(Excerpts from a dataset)
════════

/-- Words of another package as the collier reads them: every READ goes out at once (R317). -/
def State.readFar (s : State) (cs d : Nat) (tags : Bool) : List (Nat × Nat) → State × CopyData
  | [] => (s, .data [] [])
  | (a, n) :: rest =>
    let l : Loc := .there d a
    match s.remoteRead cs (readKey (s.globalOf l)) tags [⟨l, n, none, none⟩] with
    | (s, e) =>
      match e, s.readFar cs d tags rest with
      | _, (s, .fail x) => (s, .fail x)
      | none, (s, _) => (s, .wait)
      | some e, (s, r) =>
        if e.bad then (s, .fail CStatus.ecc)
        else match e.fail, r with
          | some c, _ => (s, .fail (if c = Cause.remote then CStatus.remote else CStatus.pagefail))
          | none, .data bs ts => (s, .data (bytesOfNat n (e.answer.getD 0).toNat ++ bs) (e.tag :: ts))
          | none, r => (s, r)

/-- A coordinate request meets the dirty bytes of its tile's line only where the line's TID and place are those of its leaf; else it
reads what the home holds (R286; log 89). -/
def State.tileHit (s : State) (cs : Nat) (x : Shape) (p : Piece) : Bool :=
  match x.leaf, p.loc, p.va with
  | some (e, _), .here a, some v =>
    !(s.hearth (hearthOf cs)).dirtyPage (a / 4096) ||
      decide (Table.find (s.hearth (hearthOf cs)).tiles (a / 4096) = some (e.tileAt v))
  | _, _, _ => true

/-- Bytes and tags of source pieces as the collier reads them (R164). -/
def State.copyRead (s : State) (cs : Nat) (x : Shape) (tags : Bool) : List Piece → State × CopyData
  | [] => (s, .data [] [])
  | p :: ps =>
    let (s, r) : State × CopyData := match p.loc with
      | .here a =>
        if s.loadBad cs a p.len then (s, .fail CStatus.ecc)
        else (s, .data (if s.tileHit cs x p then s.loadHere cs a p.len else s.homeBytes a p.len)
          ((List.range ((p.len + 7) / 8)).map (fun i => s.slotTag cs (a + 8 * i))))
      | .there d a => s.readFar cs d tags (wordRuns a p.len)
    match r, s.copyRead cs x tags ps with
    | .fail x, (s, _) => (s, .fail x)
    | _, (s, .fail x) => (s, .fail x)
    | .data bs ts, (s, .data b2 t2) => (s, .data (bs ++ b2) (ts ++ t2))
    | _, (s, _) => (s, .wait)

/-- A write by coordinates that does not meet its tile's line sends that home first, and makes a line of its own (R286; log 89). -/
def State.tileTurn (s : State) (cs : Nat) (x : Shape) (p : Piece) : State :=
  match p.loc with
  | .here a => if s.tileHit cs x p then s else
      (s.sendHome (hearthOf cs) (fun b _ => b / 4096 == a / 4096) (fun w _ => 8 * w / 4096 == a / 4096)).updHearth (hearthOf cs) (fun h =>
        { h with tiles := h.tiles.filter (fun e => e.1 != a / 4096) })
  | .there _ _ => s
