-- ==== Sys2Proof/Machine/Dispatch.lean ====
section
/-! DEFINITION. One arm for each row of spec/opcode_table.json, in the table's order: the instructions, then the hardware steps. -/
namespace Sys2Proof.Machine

════════

After locating the line with "h with tiles" in the records above, please set down that line and all later ones exactly, and no other line.

        { h with tiles := h.tiles.filter (fun e => e.1 != a / 4096) })
  | .there _ _ => s
-- ==== Sys2Proof/Machine/Dispatch.lean ====
section
/-! DEFINITION. One arm for each row of spec/opcode_table.json, in the table's order: the instructions, then the hardware steps. -/
namespace Sys2Proof.Machine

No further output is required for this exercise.